PM CALLS FOR URGENT ACTION TO IMPROVE VACCINATION UPTAKE
In light of the UK losing its ‘measles-free’ status with the World Health Organisation, the prime minister (PM) has called for urgent action to boost the number of children and young people receiving routine vaccinations (see OnMedica article). Actions set out by the PM include:
- NHS England writing to GPs urging them to promote ‘catch up’ vaccination programmes for MMR for 10-11-year-olds, as well as all those 5-25-year-olds who have not had two doses of the jab;
- Strengthening the role of local immunisation coordinators – healthcare professionals that promote vaccines particularly with hard-to-reach families.
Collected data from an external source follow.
-- ==== Sys2Proof/Config.lean ====
section
/-! DEFINITION. What a part or the source leaves open: constants without a body, so that no proof sees a value. -/

namespace Sys2Proof

/-- 16 R470 target 0x01: the die identifier (log 3, DESIGN CHOICE). -/
opaque Config.dieId : BitVec 64

/-- 15 R451: the boot ROM image, which the source does not publish (log 3, DESIGN CHOICE). -/
opaque Config.bootRom : Nat → Byte

/-- The values the source leaves open while the engine goes on: number of the draw, then the value (log 2, DESIGN CHOICE). -/
opaque Config.freeValue : Nat → BitVec 64

/-- 08 R250: bridge coefficient of input rate code, output rate code, asynchronous table, phase and tap; the ROM is not
printed (log 3, DESIGN CHOICE). -/
opaque Config.bridgeCoef : Nat → Nat → Bool → Nat → Nat → C40

/-- 08 R252: the proportional and the integral gain of the ratio servo by input and output rate code, in units of 2^-48 per
block; the source gives the loop's bandwidth and no gain (log 81, DESIGN CHOICE). -/
opaque Config.servoKp : Nat → Nat → Int
opaque Config.servoKi : Nat → Nat → Int

/-- 09 R299: octets that the transmit queue of a network port holds; the source does not state it (log 155, DESIGN CHOICE). -/
opaque Config.portQueue : Nat

/-- 10 R332: how many IDLE blocks a link has sent between two frames or messages, by link and number of the gap: a matter of
time that the model leaves open (log 157, DESIGN CHOICE). -/
opaque Config.idleBlocks : Nat → Nat → Nat

/-- 01 R22: sample n of the test generator with index i, which the source does not describe (log 3, DESIGN CHOICE). -/
opaque Config.testGen : Nat → Nat → S64

/-- 13 R423: spare columns the factory fuses have used, by array identifier: a mask of 4 (log 3, DESIGN CHOICE). -/
opaque Config.factorySpares : BitVec 16 → BitVec 4

/-- 13 R414: the identifier of the array that holds a word of a region; the source does not number arrays (log 3, DESIGN CHOICE). -/
opaque Config.arrayOf : Nat → Nat → BitVec 16

/-- 15 R459, 19 R557: the number of the island that holds the registers at a BAR0 offset; the source does not number
islands (log 3, DESIGN CHOICE). -/
opaque Config.islandNo : Nat → BitVec 16

/-- 05 R149: the dB word of a dynamics value that 32 bits cannot hold; the source does not state one (log 61, DESIGN CHOICE). -/
opaque Config.dbOver : Int → BitVec 32

end Sys2Proof
end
This includes supporting areas with low uptake and tailoring specific local interventions to under-vaccinated communities;
- Addressing parents’ concerns about vaccines by updating the advice on NHS.uk specifically to address misleading information about the dangers of vaccines, by giving people NHS-approved, evidence-based and trusted advice on vaccines including through a new website;
- Calling a summit of social media companies to discuss how they can play their part in promoting accurate information about vaccination; and
- DHSC – working with Public Health England and NHS England – delivering a comprehensive strategy to address the issue in the Autumn.
WORLD HEALTH ORGANISATION
NEW MEASLES SURVEILLANCE DATA PUBLISHED
The World Health Organisation (WHO) has published new measles surveillance data, which provides preliminary data based on country reports submitted monthly to WHO. According to the latest figures measles outbreaks continue to spread rapidly around the world with millions of people globally at risk of the disease. In the first six months of 2019, reported measles cases are the highest they have been in any year since 2006. According to WHO, there have been almost three times as many cases reported to date in 2019 as there were at the same time last year. This follows successive yearly increases since 2016, indicating a concerning and continuing upsurge in the overall measles burden worldwide. According to WHO and UNICEF coverage data released in July 2019, 86% children have received the first dose of measles vaccine and 69% the second. This means that around 20 million children in 2018 received no measles vaccine through their routine vaccination programmes. Furthermore, 23 countries have yet to introduce the second measles vaccine dose into their national schedule.
ROYAL COLLEGE OF NURSING
COMPETENCY FRAMEWORK PUBLISHED FOR NURSES PROVIDING CARE TO PEOPLE WITH BREAST CANCER
The Royal College of Nursing (RCN) has published a competency framework which defines the standards of care expected for a competent registered nurse providing general breast cancer care or specialist breast cancer care. The publication replaces the RCN’s (2007) Clinical Standards for Working in a Breast Specialty. The framework is designed to be used flexibly, acknowledging that not all competencies will be relevant in every circumstance.